==== Material for this task

-- ==== Sys2Proof/Proofs/ReadChannelSector.lean ====
section
/-! A read channel through one sector, command by command (O33). -/

namespace Sys2Proof.Machine
open Reg

/-! ### Registers that samples and flags leave -/

/-- What changes none of a list of registers of each channel leaves their fields. -/
theorem Kept.rd_listed {w : Nat} {s t : State} (h : Kept w s t) {l : Chan → List Nat} (hl : ∀ k, (l k).all (maskClear w) = true) (n : Chan) {f : Fld}
    (hf : f.addr ∈ l n) : t.rd f = s.rd f := h.rd_keep (List.all_eq_true.1 (hl n) _ hf)

/-- Settings of a channel, with its count of sectors and the setting of the ring. -/
def sectorSettings (n : Chan) : List Nat := [RCH_SYNC_CFG n, RCH_DET_CFG n, RCH_SECT_CNT n, RCH_RET_CFG]

theorem State.feed_rd (s : State) (n : Chan) (adc : List (Byte × Byte)) {f : Fld} (h : f.addr ∈ sectorSettings n) : (s.feed n adc).rd f = s.rd f :=
  (State.feed_kept (subMask_refl _) (Kept.refl _ s)).rd_listed (l := sectorSettings) (by decide +kernel) n h

/-- A setting taken is the same while the channel keeps what it took and the register stands. -/
theorem State.cfgRd_congr {s t : State} {n : Nat} {f : Fld} (htaken : (t.chan n).cfgIn = (s.chan n).cfgIn) (hrd : t.rd f = s.rd f) :
    t.cfgRd n f = s.cfgRd n f := by
  simp only [State.cfgRd, htaken, hrd]

theorem State.feed_cfgRd (s : State) (n : Chan) (adc : List (Byte × Byte)) {f : Fld} (h : f.addr ∈ sectorSettings n) :
    (s.feed n adc).cfgRd n f = s.cfgRd n f :=
  State.cfgRd_congr (State.feed_keeps ChanU.cfgIn (fun _ => rfl) (fun _ => rfl) s n adc) (State.feed_rd s n adc h)

/-- The flags and counters of a channel that a request to commit leaves: all but NOT_RETAINED. -/
def chanFlags (n : Nat) : List Fld := [RCH_STATUS.PRIMARY_MISS n, RCH_STATUS.TA n, RCH_STATUS.LOL n, RCH_EVT_CNT.TA n, RCH_EVT_CNT.LOL n]

theorem chanFlags_addr {n : Nat} {f : Fld} (h : f ∈ chanFlags n) : f.addr ∈ [RCH_STATUS n, RCH_EVT_CNT n] := by
  simp only [chanFlags, List.mem_cons, List.not_mem_nil, or_false] at h
  rcases h with rfl | rfl | rfl | rfl | rfl <;> simp [RCH_STATUS.PRIMARY_MISS, RCH_STATUS.TA, RCH_STATUS.LOL, RCH_EVT_CNT.TA, RCH_EVT_CNT.LOL]

/-- NOT_RETAINED and its counters lie apart from them. -/
theorem chanFlags_apart {n : Nat} {f : Fld} (hn : n < 28) (h : f ∈ chanFlags n) : (RCH_STATUS.NOT_RETAINED n).apart f = true ∧
    (RCH_EVT_CNT.NOT_RETAINED n).apart f = true ∧ RCH_SEL_CNT.NOT_RETAINED.apart f = true := by
  have hall : ∀ k : Chan, ∀ g ∈ chanFlags k, (RCH_STATUS.NOT_RETAINED k).apart g = true ∧ (RCH_EVT_CNT.NOT_RETAINED k).apart g = true ∧
      RCH_SEL_CNT.NOT_RETAINED.apart g = true := by decide
  exact hall ⟨n, hn⟩ f h

theorem State.rchBit_rd (s : State) (n : Nat) (f : Nat → Fld) (g : Fld) : (s.rchBit n f).rd g = (s.wr (f n) 1).rd g :=
  congrArg (fun r => getF r _ _) (State.raiseBit_reg s (f n) _ _)

theorem State.rchBit_rd_apart (s : State) (n : Nat) (f : Nat → Fld) (g : Fld) (hok : (f n).ok = true) (h : (f n).apart g = true) :
    (s.rchBit n f).rd g = s.rd g := (State.rchBit_rd s n f g).trans (State.rd_wr_apart s _ g 1 hok h)

section
variable {f : Fld} (s : State) (n : Chan)

theorem State.notRetained_chanFlag (hf : f ∈ chanFlags n) : (s.notRetained n).rd f = s.rd f := by
  obtain ⟨hbit, hevt, hsel⟩ := chanFlags_apart n.isLt hf
  exact (State.rd_wr_apart _ _ f _ rfl hsel).trans ((State.rd_wr_apart _ _ f _ rfl hevt).trans (State.rchBit_rd_apart _ n _ f rfl hbit))

theorem State.takeSlot_chanFlag (hf : f ∈ chanFlags n) : (s.takeSlot n).rd f = s.rd f :=
  (State.takeSlot_kept (subMask_refl _) (Kept.refl _ s)).rd_listed (l := fun k => [RCH_STATUS k, RCH_EVT_CNT k]) (by decide +kernel) n
    (chanFlags_addr hf)

theorem State.storeStaged_chanFlag (i : Nat) (hf : f ∈ chanFlags n) : (s.storeStaged n i).rd f = s.rd f :=
  (State.storeStaged_kept (subMask_refl _) (Kept.refl _ s)).rd_listed (l := fun k => [RCH_STATUS k, RCH_EVT_CNT k]) (by decide +kernel) n
    (chanFlags_addr hf)

theorem State.askCommit_chanFlag (hf : f ∈ chanFlags n) : (s.askCommit n).rd f = s.rd f := by
  unfold State.askCommit
  extract_lets c s1 own others t
  split
  · rfl
  split
  · exact State.notRetained_chanFlag s1 n hf
  split
  · rfl
  · rw [State.storeStaged_chanFlag _ _ _ hf, State.takeSlot_chanFlag _ _ hf]
    rfl

theorem State.flagAsk_chanFlag (hf : f ∈ chanFlags n) : (s.flagAsk n).rd f = s.rd f := by
  unfold State.flagAsk
  split
  · rfl
  · exact State.askCommit_chanFlag s n hf

end

/-! ### RETENTION_COMMIT_START (R72, R73) -/

theorem ringPick_lt (held : Nat → Bool) {depth : Nat} (h : 0 < depth) (fuel i : Nat) : ringPick held depth fuel i < depth := by
  induction fuel generalizing i with
  | zero => exact Nat.mod_lt _ h
  | succ fuel ih =>
    unfold ringPick
    split
    · exact ih _
    · exact Nat.mod_lt _ h

theorem State.rd_lt (s : State) (f : Fld) : s.rd f < 2 ^ (f.hi + 1 - f.lo) := Nat.mod_lt _ (Nat.two_pow_pos _)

========

Instructions for the task: A bare number is the whole answer: state how many lines in the data above contain "that".

Response: 2